-- Your instructions --
Write out, without any change, the lines in the material below that run from the line with "def State.waiting (s" through the line with "gs.foldl (fun l", both included.
Start of Records for this task
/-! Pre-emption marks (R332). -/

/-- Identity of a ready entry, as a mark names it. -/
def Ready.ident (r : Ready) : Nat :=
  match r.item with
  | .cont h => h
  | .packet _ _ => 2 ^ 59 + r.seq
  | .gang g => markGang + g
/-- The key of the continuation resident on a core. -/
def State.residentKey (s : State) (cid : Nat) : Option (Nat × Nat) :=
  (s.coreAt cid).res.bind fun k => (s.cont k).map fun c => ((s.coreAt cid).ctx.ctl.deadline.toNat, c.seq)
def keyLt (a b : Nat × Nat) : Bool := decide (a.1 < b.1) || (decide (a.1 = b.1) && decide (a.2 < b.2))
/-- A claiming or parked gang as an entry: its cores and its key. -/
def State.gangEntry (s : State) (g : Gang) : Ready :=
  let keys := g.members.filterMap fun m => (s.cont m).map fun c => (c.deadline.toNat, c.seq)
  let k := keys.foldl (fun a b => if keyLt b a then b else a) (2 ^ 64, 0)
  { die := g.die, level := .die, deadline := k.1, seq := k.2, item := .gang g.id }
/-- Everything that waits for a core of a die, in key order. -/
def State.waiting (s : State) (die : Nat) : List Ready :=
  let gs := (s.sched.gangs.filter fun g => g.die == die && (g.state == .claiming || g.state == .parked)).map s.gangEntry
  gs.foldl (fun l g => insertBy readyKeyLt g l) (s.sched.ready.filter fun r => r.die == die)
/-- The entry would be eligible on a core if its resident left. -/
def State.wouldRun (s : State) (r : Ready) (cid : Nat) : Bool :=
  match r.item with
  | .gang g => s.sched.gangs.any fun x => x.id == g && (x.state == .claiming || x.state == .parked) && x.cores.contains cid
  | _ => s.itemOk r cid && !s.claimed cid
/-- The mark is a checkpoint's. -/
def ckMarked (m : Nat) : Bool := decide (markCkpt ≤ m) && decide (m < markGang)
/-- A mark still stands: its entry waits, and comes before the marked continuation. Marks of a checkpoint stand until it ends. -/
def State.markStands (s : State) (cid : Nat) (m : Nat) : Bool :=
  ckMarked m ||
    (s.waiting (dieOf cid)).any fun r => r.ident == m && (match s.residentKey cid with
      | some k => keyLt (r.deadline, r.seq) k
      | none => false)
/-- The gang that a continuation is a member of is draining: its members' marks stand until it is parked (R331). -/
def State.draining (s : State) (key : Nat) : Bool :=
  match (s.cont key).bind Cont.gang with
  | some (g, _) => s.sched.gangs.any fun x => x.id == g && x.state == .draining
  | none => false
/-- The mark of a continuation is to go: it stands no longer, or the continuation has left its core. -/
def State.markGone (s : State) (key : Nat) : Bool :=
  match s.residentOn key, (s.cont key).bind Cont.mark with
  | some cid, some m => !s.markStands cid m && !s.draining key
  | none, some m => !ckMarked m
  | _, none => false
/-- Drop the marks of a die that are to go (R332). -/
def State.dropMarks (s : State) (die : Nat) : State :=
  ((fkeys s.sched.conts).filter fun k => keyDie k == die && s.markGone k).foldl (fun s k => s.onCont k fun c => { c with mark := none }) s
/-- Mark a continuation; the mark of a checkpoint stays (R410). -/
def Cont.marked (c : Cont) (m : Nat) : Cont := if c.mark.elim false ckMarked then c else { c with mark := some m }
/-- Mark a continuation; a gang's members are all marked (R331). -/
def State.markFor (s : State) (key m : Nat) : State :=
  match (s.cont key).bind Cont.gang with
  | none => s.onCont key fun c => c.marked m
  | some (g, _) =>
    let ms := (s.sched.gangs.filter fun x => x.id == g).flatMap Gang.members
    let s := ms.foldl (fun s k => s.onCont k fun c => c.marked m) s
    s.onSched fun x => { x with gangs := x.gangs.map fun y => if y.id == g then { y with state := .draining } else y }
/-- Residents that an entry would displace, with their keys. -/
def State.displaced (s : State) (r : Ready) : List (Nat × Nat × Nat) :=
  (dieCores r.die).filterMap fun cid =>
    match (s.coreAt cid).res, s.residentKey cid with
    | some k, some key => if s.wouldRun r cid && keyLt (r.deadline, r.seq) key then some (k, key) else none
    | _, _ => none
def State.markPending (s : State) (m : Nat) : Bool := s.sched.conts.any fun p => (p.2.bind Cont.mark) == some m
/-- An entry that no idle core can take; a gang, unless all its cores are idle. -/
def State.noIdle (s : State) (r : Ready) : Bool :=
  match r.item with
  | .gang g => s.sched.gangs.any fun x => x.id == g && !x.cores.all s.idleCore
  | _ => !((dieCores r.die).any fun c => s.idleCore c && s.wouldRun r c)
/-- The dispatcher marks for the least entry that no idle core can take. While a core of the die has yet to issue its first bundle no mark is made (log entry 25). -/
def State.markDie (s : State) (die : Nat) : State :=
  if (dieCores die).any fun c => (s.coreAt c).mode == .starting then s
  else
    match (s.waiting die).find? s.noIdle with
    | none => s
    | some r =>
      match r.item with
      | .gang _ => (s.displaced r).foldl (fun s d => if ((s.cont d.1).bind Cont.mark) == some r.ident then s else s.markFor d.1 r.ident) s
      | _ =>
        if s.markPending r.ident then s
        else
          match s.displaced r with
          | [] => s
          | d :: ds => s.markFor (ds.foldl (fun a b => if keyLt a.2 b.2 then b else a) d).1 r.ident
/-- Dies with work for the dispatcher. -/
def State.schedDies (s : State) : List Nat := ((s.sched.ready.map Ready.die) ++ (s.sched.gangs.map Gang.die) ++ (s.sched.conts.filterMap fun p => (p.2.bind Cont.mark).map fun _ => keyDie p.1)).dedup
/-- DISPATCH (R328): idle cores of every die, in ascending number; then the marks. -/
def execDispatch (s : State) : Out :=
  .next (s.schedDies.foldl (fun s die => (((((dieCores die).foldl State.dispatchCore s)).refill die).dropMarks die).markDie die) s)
End of Records for this task
Start of Records for this task
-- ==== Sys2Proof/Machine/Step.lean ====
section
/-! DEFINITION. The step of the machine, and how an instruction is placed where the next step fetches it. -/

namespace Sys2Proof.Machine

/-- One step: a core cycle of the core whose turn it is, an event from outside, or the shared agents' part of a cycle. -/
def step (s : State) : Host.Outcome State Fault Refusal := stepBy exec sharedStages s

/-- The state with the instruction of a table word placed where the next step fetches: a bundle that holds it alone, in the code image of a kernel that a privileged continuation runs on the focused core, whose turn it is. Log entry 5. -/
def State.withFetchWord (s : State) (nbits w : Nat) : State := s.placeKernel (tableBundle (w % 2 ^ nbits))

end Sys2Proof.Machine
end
End of Records for this task
-- Answer section --
def State.waiting (s : State) (die : Nat) : List Ready :=
  let gs := (s.sched.gangs.filter fun g => g.die == die && (g.state == .claiming || g.state == .parked)).map s.gangEntry
  gs.foldl (fun l g => insertBy readyKeyLt g l) (s.sched.ready.filter fun r => r.die == die)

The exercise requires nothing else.